In 2004, a new, extant colonial rhinogradentian was discovered (Kashkina 2004), and later in the same year it was realised that various hermit crab parasites were also highly modified, tiny parasitic rhinogradentians (Bukashkina 2004). As discussed in the previous post, it was remarkable enough that the tiny turbellarian-like allsnouters were originally mistaken for invertebrates but, as ridiculous as it sounds, we now know of two rhinogradentian lineages that diverged from the mammalian body plan to such an unprecedented degree. It’s well known that a parasitic or infaunal lifestyle can lead to an overall simplification in form and function, and these incredible tiny boneless mammals provide what might be the best example of this in the whole of zoology.
Given that very little rhinogradentian material exists in collections, many species are only known from field sketches. Several workers have attempted in recent years to reconstruct some of the species three-dimensionally: Japanese model-maker Takeshi Tokiwa has produced models of many species (viewable here), as has Michaela Fortuber of the Naturhistorisches Museum at Braunschweig, Germany. Naturally, rhinogradentians have made many apperances in the technical literature and their affinities and origins continue to be debated. It remains tragic that the vast majority of species are now extinct, especially when they were such unique, remarkable creatures.
I’d like to thank everyone who has supported my academic interest in rhinogradentians over the years (particularly Dr Vector), and to all my readers for being so patient in waiting for these articles to appear.
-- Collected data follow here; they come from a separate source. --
-- ==== Sys2Proof/Laws/Fencing.lean ====
section
/-! SUPPORT. A fenced cell, block or region stays fenced (`Fences`), and what fencing one of them leaves. -/

set_option Elab.async false
set_option linter.unusedVariables false

namespace Sys2Proof.Machine

theorem burnLost_idle (s : State) (h : s.key.state ≠ 3) : burnLost s = s := by
  unfold burnLost; rw [if_pos h]

theorem burnLost_touches (s : State) : Touches [.fuses, .freeIx] s (burnLost s) := burnLost_touch s

theorem pupa_region (m : Map Region) (r : Nat) : mget (mmap m (fun _ r => regionPupa r)) r = regionPupa (mget m r) :=
  mget_mmap m _ r rfl

theorem entersHeld_heldEntry (s u : State) (c : Nat) (h : u.now = s.now) : entersHeld c s (heldEntry u c) := by
  refine ⟨rfl, rfl, h, rfl, fun r => ?_⟩
  have : (heldEntry u c).region r = regionPupa (u.region r) := pupa_region _ _
  rw [this]; exact ⟨rfl, rfl⟩

/-- Fencing is not undone. -/
structure Fences (s t : State) : Prop where
  cell : ∀ c, (s.cell c).fenced = true → (t.cell c).fenced = true
  block : ∀ c, (s.block c).fenced = true → (t.block c).fenced = true
  region : ∀ c, (s.region c).fenced = true → (t.region c).fenced = true

theorem Fences.refl (s : State) : Fences s s := ⟨fun _ h => h, fun _ h => h, fun _ h => h⟩

theorem Fences.trans {s u t : State} (h : Fences s u) (k : Fences u t) : Fences s t :=
  ⟨fun c a => k.cell c (h.cell c a), fun c a => k.block c (h.block c a), fun c a => k.region c (h.region c a)⟩

theorem Fences.of {l : List Piece} {s t : State} (h : Touches l s t) (a : Piece.cells ∉ l) (b : Piece.blocks ∉ l) (c : Piece.regions ∉ l) : Fences s t :=
  ⟨fun i e => by rw [h.cell a]; exact e, fun i e => by rw [h.block b]; exact e, fun i e => by rw [h.region c]; exact e⟩

theorem Fences.off {l : List Piece} {s t : State} (h : Touches l s t) (a : mask l &&& mask [.regions, .blocks, .cells] = 0) : Fences s t := by
  have n : ∀ p ∈ ([.regions, .blocks, .cells] : List Piece), p ∉ l := by
    intro p hp hl
    have h1 := (testBit_mask l p).2 hl
    have h2 := (testBit_mask [.regions, .blocks, .cells] p).2 hp
    have : (mask l &&& mask [.regions, .blocks, .cells]).testBit p.ix = true := by rw [Nat.testBit_and, h1, h2]; rfl
    rw [a] at this; simp at this
  exact Fences.of h (n _ (by simp)) (n _ (by simp)) (n _ (by simp))

theorem Fences.ite {s a b : State} {c : Prop} [Decidable c] (h : Fences s a) (k : Fences s b) : Fences s (if c then a else b) := by split <;> assumption

theorem Fences.foldl {α : Type} {s u : State} {f : State → α → State} (hf : ∀ v a, Fences v (f v a)) (h : Fences s u) (l : List α) : Fences s (l.foldl f u) := by
  induction l generalizing u with
  | nil => exact h
  | cons a t ih => exact ih (h.trans (hf u a))

theorem fences_updRegion (s : State) (r : Nat) (f : Region → Region) (hf : (s.region r).fenced = true → (f (s.region r)).fenced = true) : Fences s (s.updRegion r f) := by
  refine ⟨fun _ h => h, fun _ h => h, fun c h => ?_⟩
  rw [State.region_updRegion]
  split
  · rename_i e; subst e; exact hf h
  · exact h

theorem fences_updCell (s : State) (r : Nat) (f : Cell → Cell) (hf : (s.cell r).fenced = true → (f (s.cell r)).fenced = true) : Fences s (s.updCell r f) := by
  refine ⟨fun c h => ?_, fun _ h => h, fun _ h => h⟩
  rw [State.cell_updCell]
  split
  · rename_i e; subst e; exact hf h
  · exact h

theorem fences_updBlock (s : State) (r : Nat) (f : Block → Block) (hf : (s.block r).fenced = true → (f (s.block r)).fenced = true) : Fences s (s.updBlock r f) := by
  refine ⟨fun _ h => h, fun c h => ?_, fun _ h => h⟩
  rw [State.block_updBlock]
  split
  · rename_i e; subst e; exact hf h
  · exact h

theorem fences_alarm (s : State) (u n : Nat) : Fences s (raiseAlarm s u n) := Fences.of (raiseAlarm_touch ..) (by decide) (by decide) (by decide)

theorem fences_selftestCells (l : List Nat) (s : State) : Fences s (selftestCells l s) := by
  induction l generalizing s with
  | nil => exact Fences.refl s
  | cons c t ih =>
    unfold selftestCells
    refine Fences.trans (Fences.ite ?_ (Fences.refl s)) (ih _)
    exact (fences_updCell _ _ _ (fun _ => rfl)).trans (fences_alarm ..)

theorem selftestCells_fence (l : List Nat) (s : State) (c : Nat) (h : c ∈ l) (hc : c < 256) : ((selftestCells l s).cell c).fenced = true := by
  induction l generalizing s with
  | nil => cases h
  | cons d t ih =>
    unfold selftestCells
    rcases List.mem_cons.1 h with e | e
    · subst e
      refine (fences_selftestCells _ _).cell c ?_
      split
      · refine (fences_alarm ..).cell c ?_
        rw [State.cell_updCell_self]
      · rename_i hn
        simpa [hc] using hn
    · exact ih _ e

theorem fences_selftestBlocks (ls l : List Nat) (s : State) : Fences s (selftestBlocks ls l s) := by
  induction l generalizing s with
  | nil => exact Fences.refl s
  | cons c t ih =>
    unfold selftestBlocks
    refine Fences.trans (Fences.ite ?_ (Fences.refl s)) (ih _)
    exact (fences_updBlock _ _ _ (fun _ => rfl)).trans (fences_alarm ..)

theorem selftestBlocks_fence (ls l : List Nat) (s : State) (b : Nat) (h : b ∈ l) (hb : b ∈ ls) : ((selftestBlocks ls l s).block b).fenced = true := by
  induction l generalizing s with
  | nil => cases h
  | cons d t ih =>
    unfold selftestBlocks
    rcases List.mem_cons.1 h with e | e
    · subst e
      refine (fences_selftestBlocks _ _ _).block b ?_
      rw [if_pos (by simp [hb])]
      refine (fences_alarm ..).block b ?_
      rw [State.block_updBlock_self]
    · exact ih _ e

theorem fences_selftestRegions (ls l : List Nat) (s : State) : Fences s (selftestRegions ls l s) := by
  induction l generalizing s with
  | nil => exact Fences.refl s
  | cons c t ih =>
    unfold selftestRegions
    refine Fences.trans (Fences.ite ?_ (Fences.refl s)) (ih _)
    exact (fences_updRegion _ _ _ (fun _ => rfl)).trans (fences_alarm ..)

theorem selftestRegions_fence (ls l : List Nat) (s : State) (b : Nat) (h : b ∈ l) (hb : b ∈ ls) : ((selftestRegions ls l s).region b).fenced = true := by
  induction l generalizing s with
  | nil => cases h
  | cons d t ih =>
    unfold selftestRegions
    rcases List.mem_cons.1 h with e | e
    · subst e
      refine (fences_selftestRegions _ _ _).region b ?_
      split
      · refine (fences_alarm ..).region b ?_
        rw [State.region_updRegion_self]
      · rename_i hn
        simpa [hb] using hn
    · exact ih _ e

theorem fences_demoteOne (s : State) : Fences s (demoteOne s) := by
  unfold demoteOne
  split
  · exact Fences.refl s
  · refine Fences.trans ?_ (fences_alarm ..)
    refine ⟨fun _ h => h, fun _ h => h, fun c h => ?_⟩
    have : ∀ (x : Nat) (m : Map Region), (mget (mmap m (fun _ r => { r with credit := mput r.credit x 0 })) c).fenced = (mget m c).fenced := by
      intro x m
      induction m with
      | nil => rfl
      | cons a t ih =>
        obtain ⟨q, w⟩ := a
        by_cases e : q = c
        · subst e; simp [mget, mmap, mfind]
        · simpa [mget, mmap, mfind, e] using ih
    exact (this _ _).trans h

theorem fences_demoteAtStart (s : State) : Fences s (demoteAtStart s) := by
  unfold demoteAtStart; exact Fences.ite (fences_demoteOne s) (Fences.refl s)

theorem fences_cellFlush (s : State) (c : Nat) : Fences s (cellFlush s c) := by
  unfold cellFlush
  exact (fences_updRegion _ _ _ (fun h => h)).trans (fences_updCell _ _ _ (fun h => h))

theorem fences_cellsFlush (l : List Nat) (s : State) : Fences s (cellsFlush l s) := by
  induction l generalizing s with
  | nil => exact Fences.refl s
  | cons c t ih => exact (fences_cellFlush s c).trans (ih _)

theorem fences_blockFlush (s : State) (b : Nat) : Fences s (blockFlush s b) := by
  unfold blockFlush
  exact (fences_updBlock _ _ _ (fun h => h)).trans (fences_cellsFlush ..)

theorem fences_wakeFinish (s : State) (r : Nat) : Fences s (wakeFinish s r) := by
  have h0 : Fences s (wakeZero s r) := by
    unfold wakeZero
    exact (Fences.foldl (fun v b => fences_blockFlush v b) (Fences.refl s) _).trans (Fences.off (regionZero_touch ..) (by decide))
  unfold wakeFinish
  extract_lets full
  generalize wakeZero s r = w at h0 ⊢
  exact h0.trans (fences_updRegion w r _ (fun h => h))

theorem fences_wakeAll (l : List Nat) (s : State) : Fences s (wakeAll l s) := by
  induction l generalizing s with
  | nil => exact Fences.refl s
  | cons c t ih =>
    rw [wakeAll]
    refine Fences.trans ?_ (ih _)
    split
    · exact Fences.refl s
    · exact fences_wakeFinish s c

theorem selftestWakes_all (l : List Nat) (s : State) (h : ∀ r ∈ l, (s.region r).fenced = false ∧ (s.region r).pgood = true) :
    (∀ r, (r ∈ l ∨ ((s.region r).waking = true ∧ (s.region r).vp = 0)) →
      ((selftestWakes l s).region r).waking = true ∧ ((selftestWakes l s).region r).vp = 0) ∧
    Touches [.regions] s (selftestWakes l s) := by
  induction l generalizing s with
  | nil => exact ⟨fun r h => by simpa [selftestWakes] using h, Touches.refl _⟩
  | cons a t ih =>
    have e : selftestWake s a = s.updRegion a (fun x => { x with waking := true, vsel := 0, vp := 0, target := 0, trans := some ⟨3, 0, 0, s.now⟩ }) := by
      unfold selftestWake
      obtain ⟨h1, h2⟩ := h a (by simp)
      simp [h1, h2]
    unfold selftestWakes
    rw [e]
    refine ⟨fun r hr => ?_, (State.updRegion_touch s a _).trans (ih _ ?_).2⟩
    · refine (ih _ ?_).1 r ?_
      · intro q hq
        rw [State.region_updRegion]
        split
        · rename_i e; subst e; exact h _ (by simp)
        · exact h q (by simp [hq])
      · rw [State.region_updRegion]
        split
        · exact .inr ⟨rfl, rfl⟩
        · rename_i ne
          rcases hr with hr | hr
          · rcases List.mem_cons.1 hr with x | x
            · exact absurd x.symm ne
            · exact .inl x
          · exact .inr hr
    · intro q hq
      rw [State.region_updRegion]
      split
      · rename_i e; subst e; exact h _ (by simp)
      · exact h q (by simp [hq])

theorem fences_foldl2 {α : Type} {f : State → α → State} (hf : ∀ v a, Fences v (f v a)) (l : List α) (s : State) : Fences s (l.foldl f s) := Fences.foldl hf (Fences.refl s) l

theorem fences_shadow (s : State) (r : Nat) : Fences s (shadowDiscard s r) := by
  unfold shadowDiscard
  dsimp only
  refine (fences_updRegion s r (fun x => { x with shadow := [] }) (fun h => h)).trans ?_
  refine fences_foldl2 (fun v a => ?_) _ _
  split
  · exact Fences.refl _
  · exact Fences.of (mapCount_touch ..) (by decide) (by decide) (by decide)

theorem fences_slots (s : State) (cx : Nat) : Fences s { s with blocks := mmap s.blocks (fun _ b => { b with slots := b.slots.filter (fun p => p.2 != cx) }) } := by
  refine ⟨fun _ h => h, fun c h => ?_, fun _ h => h⟩
  show (mget (mmap s.blocks (fun _ b => { b with slots := b.slots.filter (fun p => p.2 != cx) })) c).fenced = true
  rw [mget_mmap _ _ _ (by rfl)]
  exact h

theorem fences_shadowDrop (s : State) (cx : Nat) : Fences s (shadowDrop s cx) := by
  unfold shadowDrop
  extract_lets n
  have k : Fences s { s with regions := mmap s.regions (fun _ r => { r with shadow := r.shadow.filter (fun q => q.1 != cx) }) } := by
    refine ⟨fun _ h => h, fun _ h => h, fun c h => ?_⟩
    unfold State.region; dsimp only; rw [mget_mmap_keep Region.fenced _ _ (fun _ _ => by rfl)]; exact h
  exact k.trans (Fences.off (mapCount_touch ..) (by decide))

theorem fences_withdraw (s : State) (cx : Nat) : Fences s (ctxWithdraw s cx) := by
  unfold ctxWithdraw
  extract_lets held s1
  refine Fences.trans (u := s1) (fences_shadowDrop s cx) ?_
  refine ⟨fun c h => ?_, fun c h => ?_, fun c h => ?_⟩
  · unfold State.cell; dsimp only; rw [mget_mmap_keep Cell.fenced _ _ (fun _ _ => by rfl)]; exact h
  · unfold State.block; dsimp only; rw [mget_mmap_keep Block.fenced _ _ (fun _ _ => by rfl)]; exact h
  · unfold State.region; dsimp only; rw [mget_mmap_keep Region.fenced _ _ (fun _ _ => by rfl)]; exact h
Rhinogradentians have been mentioned here at Tetrapod Zoology for some considerable time now (check the archives) and, despite requests that I should keep making the promises but perpetually fail to publish the promised articles, I always planned to deliver. At last, my work is done.
Refs – –
Bukashkina, V. V. 2004. New parasitic species of colonial Rhinogradentia. Russian Journal of Marine Biology 30, 150.
Diamond, J. 1985. Filter-feeding on a grand scale. Nature 316, 679-680.
Dixon, D. 1981. After Man: A Zoology of the Future. Granada, London.
Kashkina, M. I. 2004. Dendronasus sp. – a new member of the order nose-walkers (Rhinogradentia). Biol. Morya 30 (2).
Stumpke, H. 1967. The Snouters: Form and Life of the Rhinogrades. The Natural History Press, Garden City, New York.